▸ **Dataset entries**
-- ==== Sys2Proof/Certificates/Slice0/Obligations.lean ====
section
/-! DEFINITION. The statements for the provers. Each docstring names the rule of spec/ it formalises; a clause that
rests on a choice of the model names the log entry. Throughout, `s.inputs = p :: rest` says that p is what the next
step samples: State's list is the model's form of the list of input triples in R110 (log 1), and `.unwritten` its form
of "not yet written" in R107 (log 3). -/

open Sys2Proof Sys2Proof.Machine

/-! ### State, reset, port -/

/-- R18: after a reset step CRC holds 0x00 (and so it is in the state after reset); before the first reset it is
unspecified, which the model treats as holding no value, and a BYTE or an observation of `crc` as a fault. -/
def Obligations.ResetValueAndPowerUpCondition : Prop :=
  State.reset.crc = .holds 0x00#8 ∧
  (∀ (s : State) (p : Pins) (rest : List Pins), s.inputs = p :: rest → p.rst = true →
    ∃ t, step s = .next t ∧ t.crc = .holds 0x00#8 ∧ t.crcPort = .ok 0x00#8) ∧
  State.powerUp.crc = .unwritten ∧
  (∀ s : State, s.crc = .unwritten →
    (∀ c, exec (.byte c) s = .fault .unwrittenAccumulator) ∧
    s.crcPort = .error .unwrittenAccumulator)

/-- R105, R106: a step with `rst` = 1 writes 0x00 to CRC and does nothing else, whatever the word on the pins (the
reserved one included); it has exactly the effect of `SEED 0x00`. With `rst` = 0 the word alone decides. -/
def Obligations.ResetStepOverridesCommandWord : Prop :=
  ∀ (s : State) (p : Pins) (rest : List Pins), s.inputs = p :: rest →
    (p.rst = true →
      step s = .next { crc := .holds 0x00#8, inputs := rest } ∧
      step s = exec (.seed 0x00#8) { s with inputs := rest }) ∧
    (p.rst = false → step s = exec (decode p.word) { s with inputs := rest })

/-- R107: while CRC is unwritten, BYTE and an observation fault, HOLD leaves the condition as it is, reset and SEED
end it; a run that starts with a reset step never meets the condition. -/
def Obligations.UnwrittenAccumulatorBeforeFirstReset : Prop :=
  State.powerUp.crc = .unwritten ∧
  (∀ s : State, s.crc = .unwritten →
    (∀ c, exec (.byte c) s = .fault .unwrittenAccumulator) ∧
    s.crcPort = .error .unwrittenAccumulator ∧
    exec .hold s = .next s ∧
    (∀ k, exec (.seed k) s = .next { s with crc := .holds k }) ∧
    (∀ (p : Pins) (rest : List Pins), s.inputs = p :: rest → p.rst = true →
      ∃ t, step s = .next t ∧ t.crc = .holds 0x00#8)) ∧
  (∀ (s : State) (p : Pins) (rest : List Pins), s.inputs = p :: rest → p.rst = true →
    ∀ n e, run n s ≠ .fault e)

/-- R36: at all times the port shows the content of register CRC and nothing else, not reflected and with no final
exclusive-or; so what it shows after a step is the register after that step. -/
def Obligations.PortIsPlainViewOfRegister : Prop :=
  (∀ (s : State) (v : Byte), s.crcPort = .ok v ↔ s.crc = .holds v) ∧
  (∀ (s t : State) (v : Byte), step s = .next t → t.crc = .holds v →
    t.crcPort = .ok v ∧ v.toNat ≤ 255 ∧ ∀ w, t.crcPort = .ok w → ∀ i, w.getLsbD i = v.getLsbD i)

/-- R114 (derived in the spec): the value on `crc` at the edge at which a BYTE is presented is the accumulator
before that byte; just after that edge it is the accumulator with the byte folded in. -/
def Obligations.ResultIsReadAfterTheLastStep : Prop :=
  ∀ (s : State) (v : Byte) (p : Pins) (rest : List Pins) (c : Byte),
    s.crc = .holds v → s.inputs = p :: rest → decodePins p = .command (.byte c) →
    s.crcPort = .ok v ∧
    ∃ t, step s = .next t ∧ t.inputs = rest ∧ t.crcPort = .ok (byteStep v c)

▸ **How to complete this task**
Exactly as written, repeat each line from the beginning of the data above to the line containing "step s = exec (.seed", inclusive.

▸ **Answer for this exercise**
-- ==== Sys2Proof/Certificates/Slice0/Obligations.lean ====
section
/-! DEFINITION. The statements for the provers. Each docstring names the rule of spec/ it formalises; a clause that
rests on a choice of the model names the log entry. Throughout, `s.inputs = p :: rest` says that p is what the next
step samples: State's list is the model's form of the list of input triples in R110 (log 1), and `.unwritten` its form
of "not yet written" in R107 (log 3). -/

open Sys2Proof Sys2Proof.Machine

/-! ### State, reset, port -/

/-- R18: after a reset step CRC holds 0x00 (and so it is in the state after reset); before the first reset it is
unspecified, which the model treats as holding no value, and a BYTE or an observation of `crc` as a fault. -/
def Obligations.ResetValueAndPowerUpCondition : Prop :=
  State.reset.crc = .holds 0x00#8 ∧
  (∀ (s : State) (p : Pins) (rest : List Pins), s.inputs = p :: rest → p.rst = true →
    ∃ t, step s = .next t ∧ t.crc = .holds 0x00#8 ∧ t.crcPort = .ok 0x00#8) ∧
  State.powerUp.crc = .unwritten ∧
  (∀ s : State, s.crc = .unwritten →
    (∀ c, exec (.byte c) s = .fault .unwrittenAccumulator) ∧
    s.crcPort = .error .unwrittenAccumulator)

/-- R105, R106: a step with `rst` = 1 writes 0x00 to CRC and does nothing else, whatever the word on the pins (the
reserved one included); it has exactly the effect of `SEED 0x00`. With `rst` = 0 the word alone decides. -/
def Obligations.ResetStepOverridesCommandWord : Prop :=
  ∀ (s : State) (p : Pins) (rest : List Pins), s.inputs = p :: rest →
    (p.rst = true →
      step s = .next { crc := .holds 0x00#8, inputs := rest } ∧
      step s = exec (.seed 0x00#8) { s with inputs := rest }) ∧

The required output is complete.